[Saved entries]
-*-*-
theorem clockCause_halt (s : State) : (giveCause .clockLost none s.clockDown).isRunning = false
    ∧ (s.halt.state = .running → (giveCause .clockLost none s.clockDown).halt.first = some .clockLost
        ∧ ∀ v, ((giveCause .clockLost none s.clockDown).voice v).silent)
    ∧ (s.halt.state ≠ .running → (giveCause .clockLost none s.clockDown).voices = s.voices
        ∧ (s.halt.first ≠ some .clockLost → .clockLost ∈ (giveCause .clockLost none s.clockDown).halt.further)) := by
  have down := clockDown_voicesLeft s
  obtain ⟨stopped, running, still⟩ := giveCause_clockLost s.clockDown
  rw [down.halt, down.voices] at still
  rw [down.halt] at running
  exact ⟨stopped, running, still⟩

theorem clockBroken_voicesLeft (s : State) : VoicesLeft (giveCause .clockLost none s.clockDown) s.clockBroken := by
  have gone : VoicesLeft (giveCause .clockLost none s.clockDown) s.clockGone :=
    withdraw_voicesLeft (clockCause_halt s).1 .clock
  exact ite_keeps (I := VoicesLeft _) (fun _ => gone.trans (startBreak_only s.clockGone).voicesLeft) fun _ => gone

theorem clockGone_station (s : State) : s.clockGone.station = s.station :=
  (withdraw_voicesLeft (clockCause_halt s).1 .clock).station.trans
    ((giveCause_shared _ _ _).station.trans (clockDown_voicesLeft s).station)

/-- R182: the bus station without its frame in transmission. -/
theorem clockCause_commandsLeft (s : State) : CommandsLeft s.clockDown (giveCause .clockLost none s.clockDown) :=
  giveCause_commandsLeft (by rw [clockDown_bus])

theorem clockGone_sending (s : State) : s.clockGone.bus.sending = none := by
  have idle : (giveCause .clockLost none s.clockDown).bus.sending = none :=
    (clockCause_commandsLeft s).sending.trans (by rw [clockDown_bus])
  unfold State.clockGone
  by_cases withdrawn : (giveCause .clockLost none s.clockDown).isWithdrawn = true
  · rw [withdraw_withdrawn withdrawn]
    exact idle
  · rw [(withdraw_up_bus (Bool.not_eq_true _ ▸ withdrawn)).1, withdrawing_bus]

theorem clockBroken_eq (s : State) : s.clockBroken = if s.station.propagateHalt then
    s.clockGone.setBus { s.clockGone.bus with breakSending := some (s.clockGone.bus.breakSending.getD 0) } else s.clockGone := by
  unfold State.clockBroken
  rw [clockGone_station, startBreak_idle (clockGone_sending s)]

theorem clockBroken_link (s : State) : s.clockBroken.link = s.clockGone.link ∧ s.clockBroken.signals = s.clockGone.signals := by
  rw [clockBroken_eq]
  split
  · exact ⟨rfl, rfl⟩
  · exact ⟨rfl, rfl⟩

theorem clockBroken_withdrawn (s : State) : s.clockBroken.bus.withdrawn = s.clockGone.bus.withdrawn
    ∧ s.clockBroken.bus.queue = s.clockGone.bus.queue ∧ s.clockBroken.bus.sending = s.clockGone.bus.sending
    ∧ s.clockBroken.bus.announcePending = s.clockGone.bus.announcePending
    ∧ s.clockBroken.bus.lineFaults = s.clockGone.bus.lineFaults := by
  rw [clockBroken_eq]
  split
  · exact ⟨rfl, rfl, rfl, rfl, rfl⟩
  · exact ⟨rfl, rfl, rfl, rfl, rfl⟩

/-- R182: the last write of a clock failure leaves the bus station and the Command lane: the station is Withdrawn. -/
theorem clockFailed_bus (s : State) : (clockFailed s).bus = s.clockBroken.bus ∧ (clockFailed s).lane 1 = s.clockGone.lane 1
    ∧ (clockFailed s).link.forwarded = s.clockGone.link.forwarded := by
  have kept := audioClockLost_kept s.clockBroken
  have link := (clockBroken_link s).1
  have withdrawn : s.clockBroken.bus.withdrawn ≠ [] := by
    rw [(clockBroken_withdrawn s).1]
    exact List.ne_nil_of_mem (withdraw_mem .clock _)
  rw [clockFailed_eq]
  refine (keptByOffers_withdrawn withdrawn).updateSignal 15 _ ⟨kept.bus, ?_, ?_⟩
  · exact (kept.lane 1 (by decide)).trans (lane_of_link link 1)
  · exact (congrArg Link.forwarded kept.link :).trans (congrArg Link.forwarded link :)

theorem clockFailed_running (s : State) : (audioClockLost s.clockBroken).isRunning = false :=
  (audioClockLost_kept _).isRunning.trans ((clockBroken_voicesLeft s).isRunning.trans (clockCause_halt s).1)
-*-*-
■ Exercise
Repeat, word for word, every line above.

■ Solved exercise
theorem clockCause_halt (s : State) : (giveCause .clockLost none s.clockDown).isRunning = false
    ∧ (s.halt.state = .running → (giveCause .clockLost none s.clockDown).halt.first = some .clockLost
        ∧ ∀ v, ((giveCause .clockLost none s.clockDown).voice v).silent)
    ∧ (s.halt.state ≠ .running → (giveCause .clockLost none s.clockDown).voices = s.voices
        ∧ (s.halt.first ≠ some .clockLost → .clockLost ∈ (giveCause .clockLost none s.clockDown).halt.further)) := by
  have down := clockDown_voicesLeft s
  obtain ⟨stopped, running, still⟩ := giveCause_clockLost s.clockDown
  rw [down.halt, down.voices] at still
  rw [down.halt] at running
  exact ⟨stopped, running, still⟩

theorem clockBroken_voicesLeft (s : State) : VoicesLeft (giveCause .clockLost none s.clockDown) s.clockBroken := by
  have gone : VoicesLeft (giveCause .clockLost none s.clockDown) s.clockGone :=
    withdraw_voicesLeft (clockCause_halt s).1 .clock
  exact ite_keeps (I := VoicesLeft _) (fun _ => gone.trans (startBreak_only s.clockGone).voicesLeft) fun _ => gone

theorem clockGone_station (s : State) : s.clockGone.station = s.station :=
  (withdraw_voicesLeft (clockCause_halt s).1 .clock).station.trans
    ((giveCause_shared _ _ _).station.trans (clockDown_voicesLeft s).station)

/-- R182: the bus station without its frame in transmission. -/
theorem clockCause_commandsLeft (s : State) : CommandsLeft s.clockDown (giveCause .clockLost none s.clockDown) :=
  giveCause_commandsLeft (by rw [clockDown_bus])

theorem clockGone_sending (s : State) : s.clockGone.bus.sending = none := by
  have idle : (giveCause .clockLost none s.clockDown).bus.sending = none :=
    (clockCause_commandsLeft s).sending.trans (by rw [clockDown_bus])
  unfold State.clockGone
  by_cases withdrawn : (giveCause .clockLost none s.clockDown).isWithdrawn = true
  · rw [withdraw_withdrawn withdrawn]
    exact idle
  · rw [(withdraw_up_bus (Bool.not_eq_true _ ▸ withdrawn)).1, withdrawing_bus]

theorem clockBroken_eq (s : State) : s.clockBroken = if s.station.propagateHalt then
    s.clockGone.setBus { s.clockGone.bus with breakSending := some (s.clockGone.bus.breakSending.getD 0) } else s.clockGone := by
  unfold State.clockBroken
  rw [clockGone_station, startBreak_idle (clockGone_sending s)]

theorem clockBroken_link (s : State) : s.clockBroken.link = s.clockGone.link ∧ s.clockBroken.signals = s.clockGone.signals := by
  rw [clockBroken_eq]
  split
  · exact ⟨rfl, rfl⟩
  · exact ⟨rfl, rfl⟩

theorem clockBroken_withdrawn (s : State) : s.clockBroken.bus.withdrawn = s.clockGone.bus.withdrawn
    ∧ s.clockBroken.bus.queue = s.clockGone.bus.queue ∧ s.clockBroken.bus.sending = s.clockGone.bus.sending
    ∧ s.clockBroken.bus.announcePending = s.clockGone.bus.announcePending
    ∧ s.clockBroken.bus.lineFaults = s.clockGone.bus.lineFaults := by
  rw [clockBroken_eq]
  split
  · exact ⟨rfl, rfl, rfl, rfl, rfl⟩
  · exact ⟨rfl, rfl, rfl, rfl, rfl⟩

/-- R182: the last write of a clock failure leaves the bus station and the Command lane: the station is Withdrawn. -/
theorem clockFailed_bus (s : State) : (clockFailed s).bus = s.clockBroken.bus ∧ (clockFailed s).lane 1 = s.clockGone.lane 1
    ∧ (clockFailed s).link.forwarded = s.clockGone.link.forwarded := by
  have kept := audioClockLost_kept s.clockBroken
  have link := (clockBroken_link s).1
  have withdrawn : s.clockBroken.bus.withdrawn ≠ [] := by
    rw [(clockBroken_withdrawn s).1]
    exact List.ne_nil_of_mem (withdraw_mem .clock _)
  rw [clockFailed_eq]
  refine (keptByOffers_withdrawn withdrawn).updateSignal 15 _ ⟨kept.bus, ?_, ?_⟩
  · exact (kept.lane 1 (by decide)).trans (lane_of_link link 1)
  · exact (congrArg Link.forwarded kept.link :).trans (congrArg Link.forwarded link :)

theorem clockFailed_running (s : State) : (audioClockLost s.clockBroken).isRunning = false :=
  (audioClockLost_kept _).isRunning.trans ((clockBroken_voicesLeft s).isRunning.trans (clockCause_halt s).1)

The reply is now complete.